Segment Start: MATERIAL SUPPLIED

/-- Random bits of an output lane under SR: the keyed state of the group, or the context's lane-mode
state (R272, R278, R280). -/
def State.epilogueDraw (s : State) (cl lane : Nat) (keyed : Bool) (n : Nat) : State × Nat :=
  let e := s.engine cl
  if keyed then
    let (v, st) := rngDraw (polyMask lane) n (e.keyed.getD lane 1)
    (s.setEngine cl { e with keyed := e.keyed.set lane st }, v)
  else
    match s.jobOn cl with
    | none => (s, 0)
    | some j =>
      let (v, st) := rngDraw (polyMask lane) n (s.lane j.ctx.val cl lane)
      (s.setLane j.ctx.val cl lane st, v)

/-- Rounding modes of a chunk's elements, drawing where SR asks for it. -/
def State.drawModes (cl : Nat) (d : Desc) : List Nat → State → State × List Rnd
  | [], s => (s, [])
  | n :: ns, s =>
    let bits := drawBits (.flt fp32) d.eltC
    let (s, m) : State × Rnd :=
      if d.rnd = 1 ∧ bits ≠ 0 then
        let (s, v) := s.epilogueDraw cl (n % 32) d.keyed bits
        (s, .sr bits v)
      else (s, .rne)
    let (s, ms) := State.drawModes cl d ns s
    (s, m :: ms)

/-- Patterns of a chunk, the scale byte of an MX block, and flags (R66 to R69, R212). A block with an
infinity raises no OVF (DESIGN CHOICE, log entry 121). -/
def convertChunk (d : Desc) (ys : List (Word32 × Bool × Exc)) (ms : List Rnd) :
    List (Nat × Bool) × Option Byte × Exc :=
  let bad := ys.any (·.2.1)
  let exc0 := (ys.filter fun y => !y.2.1).foldl (fun e y => e ||| y.2.2) (0 : Exc)
  match d.mxC, d.eltC with
  | true, .flt f =>
    let nums := ys.map fun y => ofWord y.1
    if bad then (ys.map fun _ => (0, true), some 0xFF, exc0)
    else match mxScale f nums with
      | some sc => ((nums.zip ms).map fun p => (mxElement f p.2 sc p.1, false), some sc, exc0)
      | none => (ys.map fun _ => (0, false), some 0xFF,
          exc0 ||| (if nums.any Num.isNan && f.special == .finite then Exc.nandrop else 0))
  | _, f =>
    let cs := (ys.zip ms).map fun p => (convert f p.2 (satOf (.flt fp32) f d.sat) (ofWord p.1.1), p.1.2.1)
    (cs.map fun c => (c.1.1, c.2), none,
      (cs.filter fun c => !c.2).foldl (fun e c => e ||| c.1.2) exc0)

/-- Columns of the next chunk of a group: up to 32 of one row, in the order of R99. -/
def GroupRun.chunk (g : GroupRun) : Nat × List Nat :=
  let m := g.m0 + g.read / g.w
  let n := g.n0 + g.read % g.w
  (m, (List.range (min 32 (g.n0 + g.w - n))).map (n + ·))

/-- Bytes of packed elements with their poison. -/
def packPoison (w : Nat) (es : List (Nat × Bool)) : List (Byte × Bool) :=
  (packElems w (es.map (·.1))).zipIdx.map fun b =>
    (b.1, es.zipIdx.any fun e => e.1.2 && decide (e.2 * w < 8 * b.2 + 8 ∧ 8 * b.2 < e.2 * w + w))

/-- A write of the epilogue to memory, by sector. -/
def State.epilogueMem (s : State) (cl : Cl) (pos : Nat) (addr : Word64) (bs : List (Byte × Bool))
    (alloc : Bool) (ctx : Option Ctx) : State :=
  (fillPieces addr bs.length).foldl (fun s p =>
    let part := (bs.drop p.1).take p.2.2
    let s := s.setEngine cl ((s.engine cl).updDesc pos fun d => { d with writes := d.writes + 1 })
    s.request (mkReq (.engine cl) .write p.2.1 p.2.2 (part.map (·.1)) (part.any (·.2)) alloc
      (.epilogue cl pos) ctx)) s

/-- Write a chunk of row m from column n on, and its scale byte. -/
def State.epilogueStore (s : State) (cl : Cl) (d : Desc) (pos m n : Nat) (bs : List (Byte × Bool))
    (scale : Option (Byte × Bool)) (ctx : Option Ctx) : State :=
  let off := 128 * d.cstr * m + n * d.eltC.bits / 8
  let soff := m * d.nBlocks + n / 32
  if d.cdst then
    let x := (s.cluster cl).cupWrite (Desc.locOff d.cloc + off) bs
    let x := match scale with
      | some b => x.cupWrite (d.sccp % 2 ^ 21 + soff) [b]
      | none => x
    s.setCluster cl x
  else
    let s := s.epilogueMem cl pos (d.cloc + BitVec.ofNat 64 off) bs (d.calloc == 0) ctx
    match scale with
    | some b => s.epilogueMem cl pos (localAddr (d.sccp + soff)) [b] (d.calloc == 0) ctx
    | none => s

/-- The job has written poisoned data (R212). -/
def State.markPoison (s : State) (cl : Nat) (p : Bool) : State :=
  if !p then s
  else match (s.cluster cl).job with
    | some id => s.updJob id fun j => { j with poison := true }
    | none => s

/-- Vectors that no group in progress uses leave the scale store (R90). -/
def Engine.dropVectors (e : Engine) (r : DescRun) : DescRun :=
  let gs := e.inProgress r
  let gone := r.staged.filter fun g => g.isVec && !gs.any fun q => q.uses g
  { r with
    staged := r.staged.filter fun g => decide (g ∉ gone)
    vectors := r.vectors.filter fun v => !gone.any fun g =>
      decide ((List.range 32).any fun i => vecKey g.part (32 * g.line + i) == v.1) }

/-- The epilogue has read the last accumulator of the group in hand: its place is free (R95). -/
def Engine.groupDone (e : Engine) (p : Nat) (pos : Nat) (now : Nat) : Engine :=
  let e := (e.setGroup p none).setAcc p []
  let e := { e with drainQ := e.drainQ.tail, keyed := [] }
  (e.updDesc pos fun r => e.dropVectors { r with groupsLeft := r.groupsLeft - 1 }).tidy now

/-- Convert and write one chunk of the draining group (DEDUCED, log entry 37). -/
def State.epilogueChunk (s : State) (cl : Cl) (h : Nat) (g : GroupRun) (r : DescRun) : State :=
  let d := r.d
  let (m, ns) := g.chunk
  let acc := (s.engine cl).acc h
  let ys := ns.map (r.epilogueValue g acc m)
  let (s, ms) := State.drawModes cl d ns s
  let (es, sc, exc) := convertChunk d ys ms
  let n := ns.headD 0
  let pad := if d.opaden ∧ d.n = n + ns.length then List.replicate (32 * d.nBlocks - d.n) (d.opadBits, false) else []
  let bs := packPoison d.eltC.bits (es ++ pad)
  let pois := es.any (·.2)
  let ctx := (s.jobOn cl).map (·.ctx)
  let s := s.raiseExc (s.cluster cl).job exc
  let s := s.consumed (leafDie cl) (ys.filter (·.2.1)).length
  let s := (s.epilogueStore cl d r.pos m n bs (sc.map fun b => (b, false)) ctx).markPoison cl pois
  let e := s.engine cl
  let read := g.read + ns.length
  if g.h * g.w ≤ read then s.setEngine cl (e.groupDone h r.pos s.time.core)
  else s.setEngine cl (e.setGroup h (some { g with read := read }))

Segment End: MATERIAL SUPPLIED

TASK: The entries are to be duplicated exactly, with nothing changed.

PROBLEM SOLUTION:
/-- Random bits of an output lane under SR: the keyed state of the group, or the context's lane-mode
state (R272, R278, R280). -/
def State.epilogueDraw (s : State) (cl lane : Nat) (keyed : Bool) (n : Nat) : State × Nat :=
  let e := s.engine cl
  if keyed then
    let (v, st) := rngDraw (polyMask lane) n (e.keyed.getD lane 1)
    (s.setEngine cl { e with keyed := e.keyed.set lane st }, v)
  else
    match s.jobOn cl with
    | none => (s, 0)
    | some j =>
      let (v, st) := rngDraw (polyMask lane) n (s.lane j.ctx.val cl lane)
      (s.setLane j.ctx.val cl lane st, v)

/-- Rounding modes of a chunk's elements, drawing where SR asks for it. -/
def State.drawModes (cl : Nat) (d : Desc) : List Nat → State → State × List Rnd
  | [], s => (s, [])
  | n :: ns, s =>
    let bits := drawBits (.flt fp32) d.eltC
    let (s, m) : State × Rnd :=
      if d.rnd = 1 ∧ bits ≠ 0 then
        let (s, v) := s.epilogueDraw cl (n % 32) d.keyed bits
        (s, .sr bits v)
      else (s, .rne)
    let (s, ms) := State.drawModes cl d ns s
    (s, m :: ms)

/-- Patterns of a chunk, the scale byte of an MX block, and flags (R66 to R69, R212). A block with an
infinity raises no OVF (DESIGN CHOICE, log entry 121). -/
def convertChunk (d : Desc) (ys : List (Word32 × Bool × Exc)) (ms : List Rnd) :
    List (Nat × Bool) × Option Byte × Exc :=
  let bad := ys.any (·.2.1)
  let exc0 := (ys.filter fun y => !y.2.1).foldl (fun e y => e ||| y.2.2) (0 : Exc)
  match d.mxC, d.eltC with
  | true, .flt f =>
    let nums := ys.map fun y => ofWord y.1
    if bad then (ys.map fun _ => (0, true), some 0xFF, exc0)
    else match mxScale f nums with
      | some sc => ((nums.zip ms).map fun p => (mxElement f p.2 sc p.1, false), some sc, exc0)
      | none => (ys.map fun _ => (0, false), some 0xFF,
          exc0 ||| (if nums.any Num.isNan && f.special == .finite then Exc.nandrop else 0))
  | _, f =>
    let cs := (ys.zip ms).map fun p => (convert f p.2 (satOf (.flt fp32) f d.sat) (ofWord p.1.1), p.1.2.1)
    (cs.map fun c => (c.1.1, c.2), none,
      (cs.filter fun c => !c.2).foldl (fun e c => e ||| c.1.2) exc0)

/-- Columns of the next chunk of a group: up to 32 of one row, in the order of R99. -/
def GroupRun.chunk (g : GroupRun) : Nat × List Nat :=
  let m := g.m0 + g.read / g.w
  let n := g.n0 + g.read % g.w
  (m, (List.range (min 32 (g.n0 + g.w - n))).map (n + ·))

/-- Bytes of packed elements with their poison. -/
def packPoison (w : Nat) (es : List (Nat × Bool)) : List (Byte × Bool) :=
  (packElems w (es.map (·.1))).zipIdx.map fun b =>
    (b.1, es.zipIdx.any fun e => e.1.2 && decide (e.2 * w < 8 * b.2 + 8 ∧ 8 * b.2 < e.2 * w + w))

/-- A write of the epilogue to memory, by sector. -/
def State.epilogueMem (s : State) (cl : Cl) (pos : Nat) (addr : Word64) (bs : List (Byte × Bool))
    (alloc : Bool) (ctx : Option Ctx) : State :=
  (fillPieces addr bs.length).foldl (fun s p =>
    let part := (bs.drop p.1).take p.2.2
    let s := s.setEngine cl ((s.engine cl).updDesc pos fun d => { d with writes := d.writes + 1 })
    s.request (mkReq (.engine cl) .write p.2.1 p.2.2 (part.map (·.1)) (part.any (·.2)) alloc
      (.epilogue cl pos) ctx)) s

/-- Write a chunk of row m from column n on, and its scale byte. -/
def State.epilogueStore (s : State) (cl : Cl) (d : Desc) (pos m n : Nat) (bs : List (Byte × Bool))
    (scale : Option (Byte × Bool)) (ctx : Option Ctx) : State :=
  let off := 128 * d.cstr * m + n * d.eltC.bits / 8
  let soff := m * d.nBlocks + n / 32
  if d.cdst then
    let x := (s.cluster cl).cupWrite (Desc.locOff d.cloc + off) bs
    let x := match scale with
      | some b => x.cupWrite (d.sccp % 2 ^ 21 + soff) [b]
      | none => x
    s.setCluster cl x
  else
    let s := s.epilogueMem cl pos (d.cloc + BitVec.ofNat 64 off) bs (d.calloc == 0) ctx
    match scale with
    | some b => s.epilogueMem cl pos (localAddr (d.sccp + soff)) [b] (d.calloc == 0) ctx
    | none => s

/-- The job has written poisoned data (R212). -/
def State.markPoison (s : State) (cl : Nat) (p : Bool) : State :=
  if !p then s
  else match (s.cluster cl).job with
    | some id => s.updJob id fun j => { j with poison := true }
    | none => s

/-- Vectors that no group in progress uses leave the scale store (R90). -/
def Engine.dropVectors (e : Engine) (r : DescRun) : DescRun :=
  let gs := e.inProgress r
  let gone := r.staged.filter fun g => g.isVec && !gs.any fun q => q.uses g
  { r with
    staged := r.staged.filter fun g => decide (g ∉ gone)
    vectors := r.vectors.filter fun v => !gone.any fun g =>
      decide ((List.range 32).any fun i => vecKey g.part (32 * g.line + i) == v.1) }

/-- The epilogue has read the last accumulator of the group in hand: its place is free (R95). -/
def Engine.groupDone (e : Engine) (p : Nat) (pos : Nat) (now : Nat) : Engine :=
  let e := (e.setGroup p none).setAcc p []
  let e := { e with drainQ := e.drainQ.tail, keyed := [] }
  (e.updDesc pos fun r => e.dropVectors { r with groupsLeft := r.groupsLeft - 1 }).tidy now

/-- Convert and write one chunk of the draining group (DEDUCED, log entry 37). -/
def State.epilogueChunk (s : State) (cl : Cl) (h : Nat) (g : GroupRun) (r : DescRun) : State :=
  let d := r.d
  let (m, ns) := g.chunk
  let acc := (s.engine cl).acc h
  let ys := ns.map (r.epilogueValue g acc m)
  let (s, ms) := State.drawModes cl d ns s
  let (es, sc, exc) := convertChunk d ys ms
  let n := ns.headD 0
  let pad := if d.opaden ∧ d.n = n + ns.length then List.replicate (32 * d.nBlocks - d.n) (d.opadBits, false) else []
  let bs := packPoison d.eltC.bits (es ++ pad)
  let pois := es.any (·.2)
  let ctx := (s.jobOn cl).map (·.ctx)
  let s := s.raiseExc (s.cluster cl).job exc
  let s := s.consumed (leafDie cl) (ys.filter (·.2.1)).length
  let s := (s.epilogueStore cl d r.pos m n bs (sc.map fun b => (b, false)) ctx).markPoison cl pois
  let e := s.engine cl
  let read := g.read + ns.length
  if g.h * g.w ≤ read then s.setEngine cl (e.groupDone h r.pos s.time.core)
  else s.setEngine cl (e.setGroup h (some { g with read := read }))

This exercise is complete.